# Tamás Erdélyi (mathematician)

**Tamás Erdélyi** is a Hungarian-born mathematician
working at Texas A&M University. His main areas of research are related to polynomials and their approximations, although he also works in other areas of applied mathematics.[1]

Tamás Erdélyi | |
---|---|

Born | |

Residence | United States |

Nationality | Hungarian |

Alma mater | ELTE |

Known for | Polynomials, Approximation |

Scientific career | |

Fields | Mathematics |

Institutions | Texas A&M |

Influences | Peter Borwein |

Influenced | G.G. Lorentz William Bassichis |

## Life, education and positions

Tamás Erdélyi was born on September 13, 1961, in Budapest, Hungary. From 1980 to 1985 he studied mathematics at the ELTE in Budapest, where he received his diploma. After graduation, he worked for two years as a research assistant at the Mathematics Institute of the Hungarian Academy of Sciences. He later pursued his graduate studies at the University of South Carolina (1987–88) and the Ohio State University (1988–89). He received his Ph.D. from the University of South Carolina in 1989. He was a postdoctoral fellow at the Ohio State University (1989–92), Dalhousie University (1992–93), Simon Fraser University (1993–95), and finally at the University of Copenhagen (1996–97). In 1995, he started to work at the Texas A&M University in College Station, Texas, where he is a professor of mathematics.[2]

## Works

Erdélyi started his career studying Markov and Bernstein inequalities for constrained polynomials in the late eighties. In his Ph.D. dissertation he extended many important polynomial inequalities to generalized polynomials by writing the generalized degree in place of the ordinary.[1] His trigonometric work on Remez inequality represents one of his most cited papers.[1]

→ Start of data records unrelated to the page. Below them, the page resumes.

/-- The thermal supervisor. `accrualDue` is the next expiry of the accrual interval while it runs (R115). -/
structure Tsu where
  probes : Vector Probe 32
  rooms : Vector RoomThermal 8
  lastAccrual : Time
  accrualDue : Option Time
deriving DecidableEq, Repr

/-! ## DFC (R121, R125, R128) -/

/-- The twelve settings of an evaporator (R121). -/
structure EvapConfig where
  configured : Bool := false
  room : Fin 8 := 0
  pumpdown : Nat := 120
  maxHeat : Nat := 1800
  termination : Temp := 100
  drip : Nat := 180
  refreeze : Nat := 300
  fanStart : Temp := -50
  deferral : Nat := 45
  baseRate : Nat := 0
  doorRate : Nat := 0
  portalRate : Nat := 0
deriving DecidableEq, Repr

/-- Evaporator phase (R121). -/
inductive Phase where
  | idle | demanded | allotted | pumpdown | heat | drip | refreeze | fault
deriving DecidableEq, Repr

/-- Controller phase (R121, R165). -/
inductive CtlPhase where
  | run | pumpdown | heat | drip | refreeze
deriving DecidableEq, Repr

/-- A controller report (R165). -/
structure CtlReport where
  phase : CtlPhase := .run
  coil : Temp := 0
  heaterOn : Bool := false
  extension : Bool := false
deriving DecidableEq, Repr

/-- An evaporator record (R121). `deferralDue` is the deadline of the deferral wait while it runs (R130). The two last fields are the
termination and fan-start temperatures in use, taken from the settings at entry to HEAT and to REFREEZE: a new setting takes effect at
the next entry to its phase (R122; log entry 55). -/
structure Evap where
  cfg : EvapConfig := {}
  phase : Phase := .idle
  frost : Nat := 0
  forced : Bool := false
  demandSince : Option Time := none
  phaseSince : Time := 0
  deadline : Option Time := none
  extensions : Nat := 0
  allowanceHeld : Bool := false
  holdConfirmed : Bool := false
  heatTerminated : Bool := false
  lost : Bool := false
  last : CtlReport := {}
  deferralDue : Option Time := none
  terminationInUse : Temp := 100
  fanStartInUse : Temp := -50
deriving DecidableEq, Repr

/-- The defrost coordinator. `frostDue` is the next expiry of the frost interval while it runs (R125). -/
structure Dfc where
  evaps : Vector Evap 12
  allowance : Nat
  frostDue : Option Time
deriving DecidableEq, Repr

/-! ## ALT (R145, R146) -/

/-- The fifteen alarm kinds (R146). -/
inductive AlarmKind where
  | doorOpenLong | doorFault | trailerLost | sealFailed | roomWarm | roomStale | probeFault | palletExposed
  | placeUncertain | defrostOverrun | defrostStuck | defrostDeferred | terminalLost | stationLost | supplyLoss
deriving DecidableEq, Repr

/-- Alarm subject (R146). STATION names a station of the door, probe or evaporator lane. -/
inductive Subject where
  | door (d : Fin 24)
  | room (r : Fin 8)
  | probe (p : Fin 32)
  | pallet (h : Handle)
  | evap (e : Fin 12)
  | terminal (t : Fin 16)
  | station (st : StationId)
  | site
deriving DecidableEq, Repr

/-- Alarm state (R145). -/
inductive AlarmState where
  | raised | acked | cleared
deriving DecidableEq, Repr

/-- The value of an alarm record (R145, 11.5). -/
inductive AlarmValue where
  | temp (t : Temp)
  | exposure (n : Nat)
  | faultCode (c : FaultCode)
  | probeStatus (st : ProbeStatus)
deriving DecidableEq, Repr

/-- An alarm record (R145). -/
structure AlarmRec where
  kind : AlarmKind
  subject : Subject
  state : AlarmState
  firstRaised : Time
  lastRaised : Time
  count : Nat
  value : Option AlarmValue
deriving DecidableEq, Repr

/-- The alarm table, from head to tail, and the unlisted count. -/
structure Alt where
  records : List AlarmRec
  unlisted : Nat
deriving DecidableEq, Repr

/-! ## LPL (R160 to R169) -/

/-- Door station commands (4.3, R166). -/
inductive DoorCmd where
  | inflate | deflate | leafUp | leafDown | stop
deriving DecidableEq, Repr

/-- The action code of a GRANT (R60). -/
inductive ActionCode where
  | unload | pickLane | pickSlot | pickFloor
deriving DecidableEq, Repr

/-- The reasons of a REFUSE (R61). -/
inductive RefuseReason where
  | pickMismatch | dropMismatch | doorShut | held | place | state | notEnabled | mode | notFound | busy | destFull | tableFull
deriving DecidableEq, Repr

In 1995, he finished his Springer-Verlag graduate text *Polynomials and Polynomial Inequalities*, co-authored with Peter Borwein, and including an appendix proving the irrationality of *ζ*(2) and *ζ*(3). Later that year he showed that Müntz's theorem holds on every compact subset of the positive real axis of the Lebesgue measure.[1] His bounded Remez-type inequality for Müntz polynomials in the non-dense case also allowed him to resolve Newman's product problem.[1] In the same year he also proved a Bernstein's inequality for exponential sums, the subject of an earlier conjecture by G.G. Lorentz.[1]

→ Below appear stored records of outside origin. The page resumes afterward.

-- ==== Sys2Proof/Machine/Moves.lean ====
section
/-! DEFINITION. MDS with DKC's use lists and session counts: the order table (R46, R49), route doors (R50), the dispatch pass (R58 to
R60), requeue and withdrawal (R68 to R71), terminals (R72, R73, R76), creation (R51 to R53) and redirect (R74). -/

namespace Sys2Proof.Machine

/-! ## Sessions and use lists at DKC (R50, R95, R96) -/

/-- Door `d` holds a session of direction OUTBOUND (R50). -/
def State.outboundAt (s : State) (d : Fin 24) : Bool := (s.door d).session.any (·.direction = .outbound)

/-- Door `d` holds a session of direction INBOUND. -/
def State.inboundAt (s : State) (d : Fin 24) : Bool := (s.door d).session.any (·.direction = .inbound)

/-- R50: an outbound place. -/
def State.outbound (s : State) : Place → Bool
  | .atDoor d => s.outboundAt d
  | .lane d => s.outboundAt d
  | _ => false

/-- R95: use-list entry; none is a refusal. -/
def useListEntry (d : Fin 24) (o : OrderId) (s : State) : Option State :=
  if (s.door d).state = .opened ∧ (s.door d).useList.length < Config.useListPlaces then
    some (s.updDoor d fun x => { x with useList := x.useList ++ [o] })
  else none

/-- R95: use-list removal; without effect for an order not in the list. -/
def useListRemoval (d : Fin 24) (o : OrderId) (s : State) : State :=
  s.updDoor d fun x => { x with useList := x.useList.erase o }

/-- The use-list removal for an order's route door, if it has one. -/
def leaveUseList (d : Option (Fin 24)) (o : OrderId) (s : State) : State :=
  match d with
  | some d => useListRemoval d o s
  | none => s

/-- One more of a session count; past 2048 it is a free value (log entry 8). -/
def State.countUp (s : State) (n : Nat) : Nat :=
  if n < Config.sessionCountMax then n + 1 else (Config.sessionCountPast s.freeDraws).1

/-- The free value, if one was drawn for `n`, is used up. -/
def spendDraw (n : Nat) (s : State) : State :=
  if n < Config.sessionCountMax then s else s.withFreeDraws (s.freeDraws + 1)

/-- R96: the admitted or loaded count rises; equal to a nonzero expected count, it puts the door in the DOOR changed set. -/
def countPallet (d : Fin 24) (s : State) : State :=
  match (s.door d).session with
  | none => s
  | some x =>
    let n := s.countUp x.count
    let t := spendDraw x.count (s.updDoor d fun y => { y with session := some { x with count := n } })
    if x.expected ≠ 0 ∧ n = x.expected then setDoorCause d t else t

/-- R29, R96: the admission claim; none is the refusal DOOR_STATE. -/
def admissionClaim (d : Fin 24) (s : State) : Option State :=
  if s.inboundAt d ∧ ((s.door d).state = .sealed ∨ (s.door d).state = .opened) then some (countPallet d s) else none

Erdélyi has also published papers dealing with other important inequalities for exponential sums and linear combinations of shifted Gaussians. Early in the twenty-first century he proved two of Saffari's conjectures, the phase problem and the near orthogonality conjecture.[1] In 2007, working with Borwein, Ferguson, and Lockhart, he settled Littlewood's Problem 22.[1] He is an expert on ultraflat and flat sequences of unimodular polynomials, having published papers on the location of zeros for polynomials with constrained coefficients, and on orthogonal polynomials. He has also made significant contributions to the integer Chebyshev problem, worked with Harvey Friedman on recursion theory, and, together with Borwein, disproved a conjecture made by the Chudnovsky brothers.

Erdélyi's more recent work has focused on problems in the interface of harmonic analysis and number theory, and the Mahler measure of constrained polynomials. In 2013 he proved that the Mahler measure and the maximum norm of the Rudin-Shapiro polynomials on the unit circle have the same size. He contributed substantially to Chowla's cosine problem by proving Bourgain and Ruzsa type results for the maximum and minimum of Littlewood cosine polynomials. One of his Bernstein type inequalities for rational functions is now referred to as the Borwein–Erdélyi inequality. He is also known for establishing the full Müntz theorem with Borwein and Johnson, and has some partial results related to questions raised by Paul Erdős.[1][2]

In 2017 he proved Saffari's longstanding conjecture stating that the Mahler measure of the Rudin-Shapiro polynomials of degree n is asymptotically (2n/e)^{1/2}.